/-- The samples of the incoming chain of a cross-fade (R123, R124): word k of L mixes the outgoing chain's
latest word with weight 1 − k/(L + 1). -/
def State.runIncoming (s : State) (ch : Nat) (raw : List Int) (x : FltInst) : State :=
  let feed := isFeed ch
  let r := x.run ch (s.rdBit Reg.FLT_CH_FROZEN ch) raw
  let c := s.chan ch
  let s1 := (s.setChan ch { c with inc := some r.1 }).countBy Reg.FLT_CH_SETTLE_CNT ch r.2.1
  let s2 := (s1.wrBit Reg.FLT_CH_SETTLING ch (r.1.samples < r.1.n * r.1.r)).wrInt Reg.FLT_CH_DC_EST ch
    (signed 32 (s1.figure 32 true (r.1.est * 256)))
  match r.2.2 with
  | none => s2.draw
  | some f =>
    let o := s2.outputStage f
    let k := c.fadeK + 1
    let len := s2.rd Reg.FLT_CH_XFADE_LEN ch
    let fades := decide (k ≤ len)
    let v := if fades then
        s2.nearest (((len + 1 - k : Nat) : Rat) / (len + 1) * c.vOld + (k : Rat) / (len + 1) * o.1)
      else o.1
    let st := wordStamp s2.addr r.1.n r.1.r feed
    let w : FltWord :=
      { stamp := st, value := v, bank := s2.rd Reg.FLT_CH_BANK ch,
        flags := s2.wordFlags ch r.1.words o.2.isSome fades (decide (st < 0)) }
    let s3 := (s2.setChan ch { s2.chan ch with fadeK := k, vNew := o.1 }).judgeSat ch o.2
    (s3.deliverWord ch w).draw

/-- The input samples of a row: a phase channel's are those that its detector gave in as many cycles (R57). -/
def State.inputs (s : State) (ch : Nat) (samples : List Int) : List Int :=
  if ch < 20 then s.phaseSamples ch samples.length else samples

/-- FLT_OUTPUT_WORD (R104 to R117, R124, R127): R input samples of a channel's chain, or of the incoming
chain of its cross-fade. A cycle-rate source samples at position 0 of a cycle; a HALTED shaft gives no samples (R50). -/
def execFltOutputWord (dt ch : Nat) (incoming : Bool) (samples : List Int) (s : State) :
    Host.Outcome State Fault Refusal :=
  let s1 := if isFeed ch then s.elapse dt else s.toBoundary dt Config.cyclePos
  .next (if s1.halted || !s1.chanOn ch || !s1.chanFed ch || s1.inReset domFlt then s1
    else
      let s2 := s1.unstick ch samples
      if incoming then
        match (s2.chan ch).inc with
        | none => s2
        | some x => s2.runIncoming ch (s2.inputs ch samples) x
      else s2.runCurrent ch (s2.inputs ch samples))

/-- INPUT_STUCK (R118): a feed bitstream has held one value for 1,024 bits. -/
def execInputStuck (dt ch level : Nat) (s : State) : Host.Outcome State Fault Refusal :=
  let s1 := s.elapse dt
  .next (if isFeed ch && s1.chanOn ch && !s1.rdBit Reg.FLT_CH_STUCK ch then
      ((s1.setChan ch { s1.chan ch with stuckAt := level % 2, stuckFrom := s1.addr }).wrBit Reg.FLT_CH_STUCK ch true).raise
        Ev.INPUT_STUCK (srcChannel ch) [(1, ch), (1, level)]
    else s1)

/-! ### Presets, banks and resets -/

/-- The bank of a channel is replaced. -/
def State.setBank (s : State) (ch b : Nat) (x : FltBank) : State :=
  let c := s.chan ch
  s.setChan ch (if b = 0 then { c with bankA := some x } else { c with bankB := some x })

/-- COMPLETE and ASYM of a bank. -/
def completeFld (b : Nat) : Fld := if b = 0 then Reg.FLT_CH_COMPLETE_A else Reg.FLT_CH_COMPLETE_B
def asymFld (b : Nat) : Fld := if b = 0 then Reg.FLT_CH_ASYM_A else Reg.FLT_CH_ASYM_B

/-- A bank's taps are symmetric (R113). -/
def symmetric (l : List Int) : Bool := (List.range 32).all (fun i => l.getD i 0 == l.getD (63 - i) 0)

/-- A complete bank is not symmetric; stock coefficients are. -/
def FltBank.asym : FltBank → Bool
  | .stock _ _ => false
  | .taps l => !symmetric l

/-- A bank whose writing is complete is checked (R113). -/
def State.checkBank (s : State) (ch b : Nat) : State :=
  let bad := (s.bankOf ch b).asym
  let s1 := (s.wrBit (completeFld b) ch true).wrBit (asymFld b) ch bad
  if bad then s1.raiseC Ev.COEF_ASYM (srcChannel ch) [(1, ch), (1, b)] else s1
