-- ==== Sys2Proof/Machine/Ralale.lean ====
section
/-! DEFINITION. The Ralale link (R168 to R210): alignment, overhead, tubs, and the discard of duplicate
copies. -/

namespace Sys2Proof.Machine

/-! ### Lanes -/

/-- The lane is in a Ralale mode (R168). -/
def State.rlkOn (s : State) (l : Nat) : Bool :=
  l < 48 && (s.rd Reg.PRT_LANE_MODE l == 9 || s.rd Reg.PRT_LANE_MODE l == 10)

/-- The receiver of the lane is fed: in mode, awake, and without LOS or LOL (Table 06-7). -/
def State.rlkLive (s : State) (l : Nat) : Bool :=
  s.rlkOn l && !s.rdBit Reg.PRT_LANE_LOS l && !s.rdBit Reg.PRT_LANE_LOL l && !s.rdBit Reg.PRT_LANE_GATED l

/-- A lane's receiver. -/
def State.rlkLane (s : State) (l : Nat) : RlkLane := tget {} s.rlk.lanes l

/-- The state with a lane's receiver replaced. -/
def State.setRlkLane (s : State) (l : Nat) (x : RlkLane) : State :=
  { s with rlk := { s.rlk with lanes := tset s.rlk.lanes l x } }

/-- A receive group's context. -/
def State.rlkCtx (s : State) (c : Nat) : RlkCtx := tget {} s.rlk.ctxs c

/-- The state with a receive group's context replaced. -/
def State.setRlkCtx (s : State) (c : Nat) (x : RlkCtx) : State :=
  { s with rlk := { s.rlk with ctxs := tset s.rlk.ctxs c x } }

/-- The device sends RDI on the lane (R177, R207). -/
def State.rlkSendsRdi (s : State) (l : Nat) : Bool :=
  s.rdBit Reg.PRT_LANE_LOS l || s.rdBit Reg.PRT_LANE_LOL l || s.rdBit Reg.RLK_LFA l

/-- The Ralale link context placed on a lane. -/
def State.rlkLinkCtx (s : State) (l : Nat) : Option Nat :=
  (s.ovm.ctxs.find? (fun e => e.2.active && e.2.kind == 0x22 && e.2.endpoint.typ == 1 &&
    e.2.endpoint.lane == l)).map (·.1)

/-- The defects of the lane's link reach its point and the references (Table 10-2, Table 03-3). -/
def State.rlkReview (s : State) (l : Nat) : State :=
  let s1 := match s.rlkLinkCtx l with
    | none => s
    | some c => s.pmDefect c (s.rlkSendsRdi l || s.rdBit Reg.RLK_LIM l) (s.rdBit Reg.RLK_RDI_RX l)
  s1.timReview

/-- The lane leaves SYNC or a search in progress, and looks on from block `from_` (Table 06-7). -/
def State.rlkSearch (s : State) (l from_ : Nat) : State :=
  let x := s.rlkLane l
  let y : RlkLane := { x with next := from_, conf := 0, bad := 0, inSince := none, gaspOff := none,
                              outSince := if s.rd Reg.RLK_ALIGN l = 2 || x.outSince.isNone then some s.time else x.outSince }
  (s.setRlkLane l y).wr Reg.RLK_ALIGN l 0

/-- LOS, LOL or loss of block lock of a Ralale lane (Table 06-7), and what follows from it. -/
def State.rlkDown (s : State) (l : Nat) : State :=
  if s.rlkOn l then (if s.rlkLive l then s else s.rlkSearch l 0).rlkReview l else s

/-! ### Alignment -/

/-- Confirmations that a marker needs for SYNC (Table 06-7, R188). -/
def State.rlkNeeds (s : State) (l : Nat) : Nat := if s.rdBit Reg.RLK_EK7210 l then 3 else 2

/-- The frame's marker stands where it is expected: in EK7210 mode its MFI must be the next one, unless its CRC failed, which
leaves bytes 4 and 5 out (R173, R188). -/
def State.rlkHit (s : State) (l : Nat) (f : RlkFrame) : Bool :=
  f.marker && (!s.rdBit Reg.RLK_EK7210 l || s.rd Reg.RLK_ALIGN l == 0 || !f.markCrc ||
    (match (s.rlkLane l).mfi with | some m => f.mfi == (m + 1) % 8 | none => true))

/-- The MFI from which the next one counts (R188): the marker's own, or the expected one where its CRC failed. -/
def RlkLane.mfiNow (x : RlkLane) (f : RlkFrame) : Option Nat := if f.markCrc then some f.mfi else x.mfi.map (fun m => (m + 1) % 8)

◇ ◇ ◇ ◇ ◇

**What is being asked**:
After locating the line holding "match (s2.chan ch).inc with" above, output exactly that line and every line after it through the line holding "of a bank. -/". Include nothing else.

**Output for this task**:
        match (s2.chan ch).inc with
        | none => s2
        | some x => s2.runIncoming ch (s2.inputs ch samples) x
      else s2.runCurrent ch (s2.inputs ch samples))

/-- INPUT_STUCK (R118): a feed bitstream has held one value for 1,024 bits. -/
def execInputStuck (dt ch level : Nat) (s : State) : Host.Outcome State Fault Refusal :=
  let s1 := s.elapse dt
  .next (if isFeed ch && s1.chanOn ch && !s1.rdBit Reg.FLT_CH_STUCK ch then
      ((s1.setChan ch { s1.chan ch with stuckAt := level % 2, stuckFrom := s1.addr }).wrBit Reg.FLT_CH_STUCK ch true).raise
        Ev.INPUT_STUCK (srcChannel ch) [(1, ch), (1, level)]
    else s1)

/-! ### Presets, banks and resets -/

/-- The bank of a channel is replaced. -/
def State.setBank (s : State) (ch b : Nat) (x : FltBank) : State :=
  let c := s.chan ch
  s.setChan ch (if b = 0 then { c with bankA := some x } else { c with bankB := some x })

/-- COMPLETE and ASYM of a bank. -/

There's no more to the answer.